[Opening Records shown section]

/-- Major 0x07, format G64 (Table 6-2). -/
def decodeTile (w : Nat) : Except DecodeError Instr :=
  match bits w 16 6 with
  | 0 => need (bits w 35 5 == 0 && bits w 28 4 == 0 && bits w 22 6 == 0) <| .ok (.tmov (fh w) (ga w) (gb w) (gc w) (BitVec.ofNat 6 (w / 2 ^ 40)))
  | 1 => need (bits w 35 5 == 0 && bits w 28 4 == 0) <| .ok (.tmovFp (fh w) (ga w) (gb w) (gc w) (gd w) (BitVec.ofNat 6 (w / 2 ^ 40)))
  | 2 => need (bits w 35 5 == 0 && bits w 28 4 == 0 && bits w 22 6 == 0) <| .ok (.tfill (fh w) (ga w) (gb w) (gc w) (BitVec.ofNat 6 (w / 2 ^ 40)))
  | 3 => need (bits w 35 5 == 0 && bits w 28 4 == 0) <| .ok (.tcmp (fh w) (ga w) (gb w) (gc w) (gd w) (BitVec.ofNat 6 (w / 2 ^ 40)))
  | _ => .error .unassignedMinor

/-- Major 0x08, format G64 (Table 8-7). -/
def decodePull (w : Nat) : Except DecodeError Instr :=
  match bits w 16 6 with
  | 0 => need (bits w 35 5 == 0 && bits w 28 4 == 0 && bits w 46 12 == 0) <| .ok (.pull (fh w) (gd w) (ga w) (BitVec.ofNat 6 (w / 2 ^ 40)))
  | 1 => need (bits w 35 5 == 0 && bits w 28 4 == 0) <| .ok (.pullF (fh w) (gd w) (ga w) (gb w) (gc w) (BitVec.ofNat 6 (w / 2 ^ 40)))
  | _ => .error .unassignedMinor

/-- Major 0x09, format G64 (Table 8-2). -/
def decodePub (w : Nat) : Except DecodeError Instr :=
  match bits w 16 6 with
  | 0 => need (bits w 35 5 == 0 && bits w 28 4 == 0 && bits w 22 6 == 0 && bits w 40 6 == 0) <| .ok (.pub (fh w) (ga w) (gb w) (gc w))
  | 1 => need (bits w 35 5 == 0 && bits w 28 4 == 0 && bits w 22 6 == 0) <| .ok (.pubMc (fh w) (ga w) (gb w) (gc w) (BitVec.ofNat 6 (w / 2 ^ 40)))
  | _ => .error .unassignedMinor

/-- Major 0x0A, format G64 (Tables 11-2 and 11-3). -/
def decodeMat (w : Nat) : Except DecodeError Instr :=
  match bits w 16 6 with
  | 0 => need (bits w 48 16 == 0 && bits w 44 4 == 0 && bits w 41 3 == 0 && bits w 35 3 == 0 && bits w 29 3 == 0 && bits w 28 1 == 0 && bits w 22 6 == 0) <| .ok (.mcode (fh w) (BitVec.ofNat 3 (w / 2 ^ 38)))
  | 1 => need (bits w 48 16 == 0 && bits w 44 4 == 0 && bits w 41 3 == 0 && bits w 29 3 == 0 && bits w 28 1 == 0 && bits w 22 6 == 0) <| .ok (.mload (fh w) (BitVec.ofNat 3 (w / 2 ^ 35)) (BitVec.ofNat 3 (w / 2 ^ 38)))
  | 2 => need (bits w 48 16 == 0 && bits w 44 4 == 0 && bits w 41 3 == 0 && bits w 29 3 == 0 && bits w 28 1 == 0 && bits w 22 6 == 0) <| .ok (.mloadVq (fh w) (BitVec.ofNat 3 (w / 2 ^ 35)) (BitVec.ofNat 3 (w / 2 ^ 38)))
  | 3 => need (bits w 48 16 == 0 && bits w 44 4 != 0 && bits w 28 1 == 0 && bits w 22 6 == 0) <| .ok (.mmma (fh w) (BitVec.ofNat 4 (w / 2 ^ 44)) (BitVec.ofNat 3 (w / 2 ^ 41)) (BitVec.ofNat 3 (w / 2 ^ 38)) (BitVec.ofNat 3 (w / 2 ^ 35)) (BitVec.ofNat 2 (w / 2 ^ 30)) (bits w 29 1 == 1))
  | 4 => need (bits w 48 16 == 0 && bits w 44 4 != 0 && bits w 28 1 == 0 && bits w 22 6 == 0) <| .ok (.mmmaSp (fh w) (BitVec.ofNat 4 (w / 2 ^ 44)) (BitVec.ofNat 3 (w / 2 ^ 41)) (BitVec.ofNat 3 (w / 2 ^ 38)) (BitVec.ofNat 3 (w / 2 ^ 35)) (BitVec.ofNat 2 (w / 2 ^ 30)) (bits w 29 1 == 1))
  | 5 => need (bits w 48 16 == 0 && bits w 44 4 == 0 && bits w 35 3 == 0 && bits w 29 3 == 0 && bits w 28 1 == 0 && bits w 22 6 == 0) <| .ok (.mcomp (fh w) (BitVec.ofNat 3 (w / 2 ^ 41)) (BitVec.ofNat 3 (w / 2 ^ 38)))
  | 6 => need (bits w 48 16 == 0 && bits w 44 4 == 0 && bits w 41 3 == 0 && bits w 35 3 == 0 && bits w 29 3 == 0 && bits w 28 1 == 0 && bits w 22 6 == 0) <| .ok (.outl (fh w) (BitVec.ofNat 3 (w / 2 ^ 38)))
  | 7 => need (bits w 44 4 == 0 && bits w 38 3 == 0 && bits w 35 3 == 0 && bits w 29 3 == 0 && bits w 28 1 == 0 && bits w 22 6 == 0) <| .ok (.azero (fh w) (BitVec.ofNat 3 (w / 2 ^ 41)) (BitVec.ofNat 16 (w / 2 ^ 48)))
  | 8 => need (bits w 48 16 == 0 && bits w 44 4 == 0 && bits w 38 3 == 0 && bits w 35 3 == 0 && bits w 29 3 == 0 && bits w 28 1 == 0) <| .ok (.aexp (fh w) (BitVec.ofNat 3 (w / 2 ^ 41)) (BitVec.ofNat 6 (w / 2 ^ 22)))
  | 9 => need (bits w 48 16 == 0 && bits w 44 4 == 0 && bits w 38 3 == 0 && bits w 35 3 == 0 && bits w 29 3 == 0 && bits w 28 1 == 0 && bits w 22 6 == 0) <| .ok (.anorm (fh w) (BitVec.ofNat 3 (w / 2 ^ 41)))
  | 10 => need (bits w 48 16 == 0 && bits w 44 4 == 0 && bits w 35 3 == 0 && bits w 29 3 == 0 && bits w 22 6 == 0) <| .ok (.mout (fh w) (BitVec.ofNat 3 (w / 2 ^ 41)) (BitVec.ofNat 3 (w / 2 ^ 38)) (bits w 28 1 == 1))
  | 11 => need (bits w 48 16 == 0 && bits w 44 4 == 0 && bits w 35 3 == 0 && bits w 29 3 == 0 && bits w 22 6 == 0) <| .ok (.moutRet (fh w) (BitVec.ofNat 3 (w / 2 ^ 41)) (BitVec.ofNat 3 (w / 2 ^ 38)) (bits w 28 1 == 1))
  | _ => .error .unassignedMinor

/-- Major 0x0B, format G64 (Tables 14-2 and 14-3). -/
def decodeAtt (w : Nat) : Except DecodeError Instr :=
  need (bits w 28 3 == 0) <| match bits w 16 6 with
  | 0 => if bits w 31 1 == 1 then need (bits w 58 6 == 0 && bits w 52 6 == 0 && bits w 46 6 == 0 && bits w 43 3 == 0 && bits w 36 4 == 0 && bits w 35 1 == 0 && bits w 22 6 == 0) <| .ok (.attQF (fh w) (BitVec.ofNat 3 (w / 2 ^ 40)))
         else need (bits w 58 6 == 0 && bits w 43 3 == 0 && bits w 35 1 == 0) <| .ok (.attQ (fh w) (BitVec.ofNat 3 (w / 2 ^ 40)) (gb w) (gc w) (gd w) (BitVec.ofNat 4 (w / 2 ^ 36)))
  | 1 => need (bits w 46 6 == 0 && bits w 43 3 == 0 && bits w 40 3 == 0 && bits w 31 1 == 0 && bits w 22 6 == 0) <| .ok (.attKv (fh w) (ga w) (gb w) (BitVec.ofNat 4 (w / 2 ^ 36)) (bits w 35 1 == 1))
  | 2 => need (bits w 58 6 == 0 && bits w 52 6 == 0 && bits w 46 6 == 0 && bits w 43 3 == 0 && bits w 40 3 == 0 && bits w 36 4 == 0 && bits w 31 1 == 0 && bits w 22 6 == 0) <| .ok (.attRun (fh w) (bits w 35 1 == 1))
  | 3 => need (bits w 58 6 == 0 && bits w 52 6 == 0 && bits w 46 6 == 0 && bits w 40 3 == 0 && bits w 36 4 == 0 && bits w 35 1 == 0 && bits w 31 1 == 0 && bits w 22 6 == 0) <| .ok (.attOut (fh w) (BitVec.ofNat 3 (w / 2 ^ 43)))
  | 4 => need (bits w 58 6 == 0 && bits w 52 6 == 0 && bits w 46 6 == 0 && bits w 36 4 == 0 && bits w 35 1 == 0 && bits w 31 1 == 0 && bits w 22 6 == 0) <| .ok (.attMerge (fh w) (BitVec.ofNat 3 (w / 2 ^ 43)) (BitVec.ofNat 3 (w / 2 ^ 40)))
  | 5 => need (bits w 52 6 == 0 && bits w 46 6 == 0 && bits w 43 3 == 0 && bits w 40 3 == 0 && bits w 36 4 == 0 && bits w 35 1 == 0 && bits w 31 1 == 0 && bits w 22 6 == 0) <| .ok (.attPlan (fh w) (ga w))
  | _ => .error .unassignedMinor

[Closing Records shown section]

Please copy, exactly as written, every line in the listing above from the line with "(.tmov (fh w)" up to and including the line with "<| .ok (.tmovFp".

## Answer section
  | 0 => need (bits w 35 5 == 0 && bits w 28 4 == 0 && bits w 22 6 == 0) <| .ok (.tmov (fh w) (ga w) (gb w) (gc w) (BitVec.ofNat 6 (w / 2 ^ 40)))
  | 1 => need (bits w 35 5 == 0 && bits w 28 4 == 0) <| .ok (.tmovFp (fh w) (ga w) (gb w) (gc w) (gd w) (BitVec.ofNat 6 (w / 2 ^ 40)))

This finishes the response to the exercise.